I am endlessly frustrated by poorly designed audio software that aborts without saving if an OOM occurs. At the very least, a process should have the oppprtunity to save its state to disk, or ideally continue operating at a reduced capacity (e.g. a video codec might use fewer reference frames) after freeing some resources.


> I do see the need to have a memory allocation approach that can handle OOM gracefully.

Do you find anything wrong with inserting an allocator that panics on OOM (IIRC the default one aborts on OOM) and using `std::panic::recover` to catch the panic? This is the same as throwing and catching an exception. Note that `recover()` is designed to be exception safe by default.

(There soon will be a way to make std heap APIs like box and vec use Result, which might be neater)


I don't myself, no, but I haven't dived into Rust yet. I'm assuming that recovery can happen at a point where data can still be saved.


Yeah.


> Sure, but if linux has this issue, then C++ programs on linux will also have this issue

Why even bring Linux into the discussion? A Rust program running on Windows has the same problem.

> No. My point was simply that no language has a complete solution to this problem.

A correct C++ program running on Windows will not spuriously abort. Neither will a C++ program running on a Linux system configured not to overcommit. That some Linux systems can be configured to kill processes at arbitrary times is not an excuse for Rust to be sloppy with memory allocation.

C++ and many other languages do, in fact, have complete solutions to this issue, and that Rust does not is a serious deficiency, one serious enough to prompt me to prefer other languages despite Rust's other advantages.


Can you point to an example of such a "correct C++ program" that is larger than some sample code or a toy program demonstrating this technique?

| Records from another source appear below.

theorem Kept.addWbs (g : Grp) (m : Mach) (ws : List Wb) : Kept g m (m.addWbs g.core g.slice ws) := by
  induction ws generalizing m with
  | nil => exact .refl g m
  | cons w r ih => exact (Kept.modSlc g m _ (fun _ => rfl)).trans (ih _)

/-! ### Threads of a warp -/

theorem foldl_modThread_frame {α : Type} (xs : List α) (ln : α → Nat) (f : α → Thread → Thread) (w : Warp) :
    xs.foldl (fun w x => w.modThread (ln x) (f x)) w = { w with threads := (xs.foldl (fun w x => w.modThread (ln x) (f x)) w).threads } := by
  induction xs generalizing w with
  | nil => rfl
  | cons x r ih => exact (ih (w.modThread (ln x) (f x))).trans rfl

theorem foldl_modThread_thread {α : Type} (xs : List α) (ln : α → Nat) (f : α → Thread → Thread) (w : Warp) (l : Nat) :
    (xs.foldl (fun w x => w.modThread (ln x) (f x)) w).thread l =
      if w.threads.has l = true then (xs.filter (fun x => ln x = l)).foldl (fun t x => f x t) (w.thread l) else w.thread l := by
  induction xs generalizing w with
  | nil => simp
  | cons x r ih =>
    simp only [List.foldl_cons]
    rw [ih, Warp.hasThread_modThread, Warp.thread_modThread]
    by_cases hk : ln x = l
    · subst hk
      rw [List.filter_cons_of_pos (by simp)]
      by_cases hh : w.threads.has (ln x) = true <;> simp [hh]
    · rw [List.filter_cons_of_neg (by simp [hk])]
      simp [Ne.symm hk]

/-- A change that does nothing the second time. -/
theorem foldl_idem {α β : Type} (xs : List α) (f : β → β) (hf : ∀ b, f (f b) = f b) (b : β) : xs.foldl (fun b _ => f b) b = if xs = [] then b else f b := by
  induction xs generalizing b with
  | nil => rfl
  | cons x r ih =>
    simp only [List.foldl_cons, ih]
    by_cases h : r = [] <;> simp [h, hf]

/-- A fold whose step does the same for every member of the list. -/
theorem foldl_same {α β : Type} (xs : List α) (f : β → α → β) (h : β → β) (hf : ∀ x ∈ xs, ∀ b, f b x = h b) (b : β) : xs.foldl f b = xs.foldl (fun b _ => h b) b := by
  induction xs generalizing b with
  | nil => rfl
  | cons x r ih =>
    simp only [List.foldl_cons]
    rw [hf x (List.mem_cons_self ..), ih (fun y hy => hf y (List.mem_cons_of_mem _ hy))]

/-! ### Payment -/

theorem Grp.pay_eq (g : Grp) (m : Mach) : ∃ (ends skip : Bool) (back : Nat),
    g.pay m = (let m1 := if ends then m.modSlc g.core g.slice (fun s => { s with mark := none }) else m
      let m2 := if back = 0 then m1 else m1.modCore g.core (fun c => { c with bank := c.bank + back })
      if skip then m2 else
        (m2.modCore g.core (fun c => { c with bank := c.bank - g.price })).modShard (shardOf g.core) (fun s => { s with nodes := g.nodeKeys.foldl (fun t k => t.set k (t.get k 0 - g.price)) s.nodes })) :=
  ⟨_, _, _, rfl⟩

theorem Grp.pay_kept (g : Grp) (m : Mach) : Kept g m (g.pay m) := by
  obtain ⟨ends, skip, back, h⟩ := g.pay_eq m
  rw [h]
  have h1 : Kept g m (if ends then m.modSlc g.core g.slice (fun s => { s with mark := none }) else m) := by
    cases ends <;> simp only [Bool.false_eq_true, if_false, if_true]
    · exact .refl g m
    · exact .modSlc g m _ (fun _ => rfl)
  revert h1
  generalize (if ends then m.modSlc g.core g.slice (fun s => { s with mark := none }) else m) = m1
  intro h1
  by_cases hb : back = 0
  · cases skip <;> simp only [hb, if_true, Bool.false_eq_true, if_false]
    · exact (h1.trans (.modCore g m1 g.core _ (fun _ => rfl))).trans (.modShard g _ _ _ (fun _ => rfl))
    · exact h1
  · have h2 := h1.trans (.modCore g m1 g.core (fun c => { c with bank := c.bank + back }) (fun _ => rfl))
    cases skip <;> simp only [hb, if_true, Bool.false_eq_true, if_false]
    · exact (h2.trans (.modCore g _ g.core _ (fun _ => rfl))).trans (.modShard g _ _ _ (fun _ => rfl))
    · exact h2

theorem Grp.pay_warps (g : Grp) (m : Mach) : (g.pay m).warps = m.warps := by
  obtain ⟨ends, skip, back, h⟩ := g.pay_eq m
  rw [h]; cases ends <;> cases skip <;> by_cases hb : back = 0 <;> simp only [hb, if_true, if_false, Bool.false_eq_true] <;> rfl

theorem Grp.pay_queue (g : Grp) (m : Mach) :
    ((g.pay m).slc g.core g.slice).wbs = (m.slc g.core g.slice).wbs ∧ ((g.pay m).slc g.core g.slice).chain = (m.slc g.core g.slice).chain := by
  obtain ⟨ends, skip, back, h⟩ := g.pay_eq m
  rw [h]
  cases ends <;> cases skip <;> by_cases hb : back = 0 <;> simp [hb, Mach.slc_modSlc]

/-! ### The common effects -/

/-- SETF armed in the warps for which it is to be signalled. -/
def Grp.armed (g : Grp) (m : Mach) : Mach := (g.slots.filter g.arms).foldl (fun m s => m.modWarp g.core s (fun w => w.arm g.o.ctl.setf.toNat)) m

/-- A warp that replays has taken up what it waited with. -/
def Grp.settled (g : Grp) (m : Mach) : Mach := g.replays.foldl (fun m s => m.modWarp g.core s (g.takeUp s)) m

/-- The write-backs that signal SETF of a fixed-latency instruction. -/
def Grp.flagWbs (g : Grp) : List Wb :=
  if g.spec.cls = .V ∨ 12 ≤ g.o.ctl.setf.toNat then [] else g.slots.map (fun s => { due := g.cyc + g.latency, slot := s, what := .flag g.o.ctl.setf.toNat })

/-- The slice's chain after the issue. -/
def Grp.chainStep (g : Grp) (s : Slice) : Slice :=
  match g.chain?, g.o.ctl.chain with
  | some c, true => { s with chain := some { c with next := g.pc + 16, count := c.count + 1 } }
  | some _, false => { s with chain := none }
  | none, true => { s.endChain with chain := some { first := g.pc, next := g.pc + 16, members := g.members, count := 1, clears := [] } }
  | none, false => s.endChain

theorem Grp.chainStep_kept (g : Grp) (s : Slice) :
    g.chainStep s = { s with wbs := (g.chainStep s).wbs, latches := (g.chainStep s).latches, chain := (g.chainStep s).chain, mark := (g.chainStep s).mark } := by
  unfold Grp.chainStep Slice.endChain
  split <;> rfl

theorem Grp.chainStep_wbs (g : Grp) (s : Slice) (w : Wb) :
    w ∈ (g.chainStep s).wbs ↔ w ∈ s.wbs := by
  unfold Grp.chainStep Slice.endChain
  split <;> rfl

theorem foldl_wbAt (g : Grp) (ss : List Nat) (k : WbWhat) (m : Mach) :
    ss.foldl (fun m s => g.wbAt m s k) m = m.addWbs g.core g.slice (ss.map (fun s => { due := g.cyc + g.latency, slot := s, what := k })) := by
  induction ss generalizing m with
  | nil => rfl
  | cons s r ih => exact ih _

theorem Grp.commit_eq (g : Grp) (m : Mach) :
    g.commit m = g.members.foldl (fun m x => m.modWarp g.core x.slot (fun w => w.modThread x.lane g.advance))
      (g.settled (((g.armed (g.pay m)).addWbs g.core g.slice g.flagWbs).modSlc g.core g.slice g.chainStep)) := by
  have e : (if g.spec.cls = .V ∨ 12 ≤ g.o.ctl.setf.toNat then g.armed (g.pay m)
      else g.slots.foldl (fun m s => g.wbAt m s (.flag g.o.ctl.setf.toNat)) (g.armed (g.pay m))) = (g.armed (g.pay m)).addWbs g.core g.slice g.flagWbs := by
    unfold Grp.flagWbs
    split
    · rfl
    · exact foldl_wbAt ..
  rw [← e]
  unfold Grp.commit Grp.chainStep Grp.settled
  simp only
  cases g.chain? <;> cases g.o.ctl.chain <;> rfl

theorem Grp.armed_kept (g : Grp) (m : Mach) : Kept g m (g.armed m) := .of_warps (foldl_modWarp_frame ..)

theorem Grp.settled_kept (g : Grp) (m : Mach) : Kept g m (g.settled m) := .of_warps (foldl_modWarp_frame ..)

theorem Grp.commit_kept (g : Grp) (m : Mach) : Kept g m (g.commit m) := by
  rw [g.commit_eq]
  exact (((((g.pay_kept m).trans (g.armed_kept _)).trans (.addWbs g _ _)).trans (.modSlc g _ _ g.chainStep_kept)).trans (g.settled_kept _)).trans (.of_warps (foldl_modWarp_frame ..))

theorem Grp.placedIn.slot_lt {g : Grp} {m : Mach} (h : g.placedIn m) (x : Member) (hx : x ∈ g.members) : x.slot < 128 := Nat.lt_of_le_of_lt (h.1 x hx).1 (by decide)

theorem Grp.placedIn.has {g : Grp} {m : Mach} (h : g.placedIn m) (x : Member) (hx : x ∈ g.members) : m.warps.has (wk g.core x.slot) = true := has_of_thread m _ _ _ (h.1 x hx).2

/-- Being placed rests on the warps alone. -/
theorem Grp.placedIn.of_warps {g : Grp} {m t : Mach} (h : g.placedIn m) (e : t.warps = m.warps) : g.placedIn t := by
  have hw : ∀ c l, t.warp c l = m.warp c l := fun c l => by unfold Mach.warp; rw [e]
  exact ⟨fun x hx => by rw [hw]; exact h.1 x hx, h.2⟩

/-- A warp with SETF armed where it has a member and is to be signalled. -/
def Grp.armedWarp (g : Grp) (c l : Nat) (w : Warp) : Warp :=
  if c = g.core ∧ (∃ x ∈ g.members, x.slot = l) ∧ g.arms l = true then w.arm g.o.ctl.setf.toNat else w

theorem Grp.armed_warp (g : Grp) (m : Mach) (c l : Nat) (hl : l < 128) (hp : g.placedIn m) : (g.armed m).warp c l = g.armedWarp c l (m.warp c l) := by
  unfold Grp.armed Grp.armedWarp
  rw [foldl_modWarp_warp (sl := fun s => s) (f := fun _ w => w.arm g.o.ctl.setf.toNat)]
  by_cases hc : c = g.core
  · subst hc
    have hn : (g.slots.filter g.arms).Nodup := List.Pairwise.filter _ (nodup_slotsOfMembers g.members)
    have hk : (g.slots.filter g.arms).filter (fun s => decide (wk g.core s = wk g.core l)) = if l ∈ (g.slots.filter g.arms) then [l] else [] :=
      filter_key_eq hn _ l (fun s _ => by rw [decide_eq_true_iff]; unfold wk; omega)
    rw [hk]
    have hf : l ∈ (g.slots.filter g.arms) ↔ l ∈ slotsOfMembers g.members ∧ g.arms l = true := by unfold Grp.slots; simp
    by_cases hm : (∃ x ∈ g.members, x.slot = l) ∧ g.arms l = true
    · obtain ⟨⟨x, hx, rfl⟩, hr⟩ := hm
      have h1 : x.slot ∈ slotsOfMembers g.members := (mem_slotsOfMembers ..).2 ⟨(hp.1 x hx).1, x, hx, rfl⟩
      simp only [hf.2 ⟨h1, hr⟩, hp.has x hx, if_true, List.foldl_cons, List.foldl_nil, true_and]
      rw [if_pos ⟨⟨x, hx, rfl⟩, hr⟩]
    · have : l ∉ (g.slots.filter g.arms) := fun h => hm ⟨((mem_slotsOfMembers ..).1 (hf.1 h).1).2, (hf.1 h).2⟩
      simp only [this, if_false, List.foldl_nil, ite_self, true_and, hm]
  · have : ((g.slots.filter g.arms).filter (fun s => decide (wk g.core s = wk c l))) = [] := by
      refine List.filter_eq_nil_iff.2 (fun s hs e => ?_)
      have h1 := ((mem_slotsOfMembers g.members s).1 (List.mem_filter.1 hs).1).1
      have h2 := of_decide_eq_true e
      unfold handlerSlot at h1
      unfold wk at h2
      omega
    simp only [this, List.foldl_nil, ite_self, hc, false_and, if_false]

/-- A warp that replays, having taken up what it waited with. -/
def Grp.settledWarp (g : Grp) (c l : Nat) (w : Warp) : Warp := if c = g.core ∧ l ∈ g.replays then g.takeUp l w else w

theorem Grp.takeUp_takeUp (g : Grp) (l : Nat) (w : Warp) : g.takeUp l (g.takeUp l w) = g.takeUp l w := by
  unfold Grp.takeUp
  simp only [BitVec.or_assoc, BitVec.or_self]

theorem Grp.settled_warp (g : Grp) (m : Mach) (c l : Nat) (hl : l < 128) (hp : g.placedIn m) : (g.settled m).warp c l = g.settledWarp c l (m.warp c l) := by
  unfold Grp.settled Grp.settledWarp
  have hs : ∀ s ∈ g.replays, s < 128 := fun s h => by
    obtain ⟨x, hx, rfl⟩ := hp.2 s h
    exact hp.slot_lt x hx
  rw [foldl_modWarp_warp (sl := fun s => s) (f := fun s w => g.takeUp s w),
    foldl_same _ (fun w s => g.takeUp s w) (g.takeUp l) (fun s h w => by
      have h1 := hs s (List.mem_filter.1 h).1
      have h2 := of_decide_eq_true (List.mem_filter.1 h).2
      unfold wk at h2
      rw [show s = l by omega]),
    foldl_idem _ (g.takeUp l) (g.takeUp_takeUp l)]
  by_cases h : c = g.core ∧ l ∈ g.replays
  · obtain ⟨rfl, h⟩ := h
    obtain ⟨x, hx, rfl⟩ := hp.2 l h
    have : g.replays.filter (fun s => decide (wk g.core s = wk g.core x.slot)) ≠ [] := fun e => by
      have := List.filter_eq_nil_iff.1 e x.slot h
      simp at this
    rw [if_pos (hp.has x hx), if_neg this, if_pos ⟨rfl, h⟩]
  · have : g.replays.filter (fun s => decide (wk g.core s = wk c l)) = [] := by
      refine List.filter_eq_nil_iff.2 (fun s hm e => h ?_)
      have h2 := of_decide_eq_true e
      have := hs s hm
      unfold wk at h2
      exact ⟨by omega, by rw [show l = s by omega]; exact hm⟩
    rw [this, if_pos rfl, ite_self, if_neg h]

theorem Grp.settledWarp_eq (g : Grp) (c l : Nat) (w : Warp) : g.settledWarp c l w =
    { w with fault := if c = g.core ∧ l ∈ g.replays then g.leftRec l else w.fault,
             faultmask := if c = g.core ∧ l ∈ g.replays then w.faultmask ||| maskOf (lanesIn g.execs l) else w.faultmask } := by
  unfold Grp.settledWarp Grp.takeUp
  split <;> rfl

theorem Grp.armedWarp_frame (g : Grp) (c l : Nat) (w : Warp) : g.armedWarp c l w = { w with flags := (g.armedWarp c l w).flags } := by
  unfold Grp.armedWarp Warp.arm
  split
  · split <;> rfl
  · rfl

/-- A warp after the threads of its members have moved on. -/
def Grp.movedWarp (g : Grp) (f : Member → Thread → Thread) (ms : List Member) (c l : Nat) (w : Warp) : Warp :=
  (ms.filter (fun x => wk g.core x.slot = wk c l)).foldl (fun w x => w.modThread x.lane (f x)) w

theorem foldl_moved_warp (g : Grp) (f : Member → Thread → Thread) (ms : List Member) (m : Mach) (c l : Nat)
    (hp : ∀ x ∈ ms, (m.warp g.core x.slot).threads.has x.lane = true) :
    (ms.foldl (fun m x => m.modWarp g.core x.slot (fun w => w.modThread x.lane (f x))) m).warp c l = g.movedWarp f ms c l (m.warp c l) := by
  rw [foldl_modWarp_warp (sl := fun x : Member => x.slot) (f := fun (x : Member) w => w.modThread x.lane (f x))]
  unfold Grp.movedWarp
  split
  · rfl
  · rename_i h
    have : ms.filter (fun x => decide (wk g.core x.slot = wk c l)) = [] := by
      refine List.filter_eq_nil_iff.2 (fun x hx e => h ?_)
      rw [← of_decide_eq_true e]; exact has_of_thread m g.core x.slot x.lane (hp x hx)
    rw [this]; rfl

theorem Grp.movedWarp_frame (g : Grp) (f : Member → Thread → Thread) (ms : List Member) (c l : Nat) (w : Warp) :
    g.movedWarp f ms c l w = { w with threads := (g.movedWarp f ms c l w).threads } := foldl_modThread_frame ..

I'm just wondering if this argument is all hypothetical, or if there are any teams of C++ programmers who are actually disciplined enough to be able to handle this case in practice, in large scale software. I know that in most code that I've seen, the only use of std::bad_alloc has been to log the error and abort.


...and the same is true of Rust, just with different defaults. Switch allocation failure from an abort to a panic and catch the panic just like you would in C++.

What's incomplete about that? It's not like C++ can't be switched in the other direction with -fno-exceptions or equivalent.


-fno-exceptions is not part of C++. C++ is not whatever GCC and Clang happen to accept.


> On Linux malloc never fails actually.

Not true. For example, it can fail if there is no big enough chunk of virtual address space available (i.e. your heap is fragmented enough and your attempted allocation is big enough). I've even seen 64-bit processes manage to do this, my mmapping lots of multi-GB things at once and then trying to do large allocations.


Overcommit will fail if you go over the overcommit ratio. In addition, the process will die if you start using the fake pages the kernel gave you. But yes, malloc can fail on Linux.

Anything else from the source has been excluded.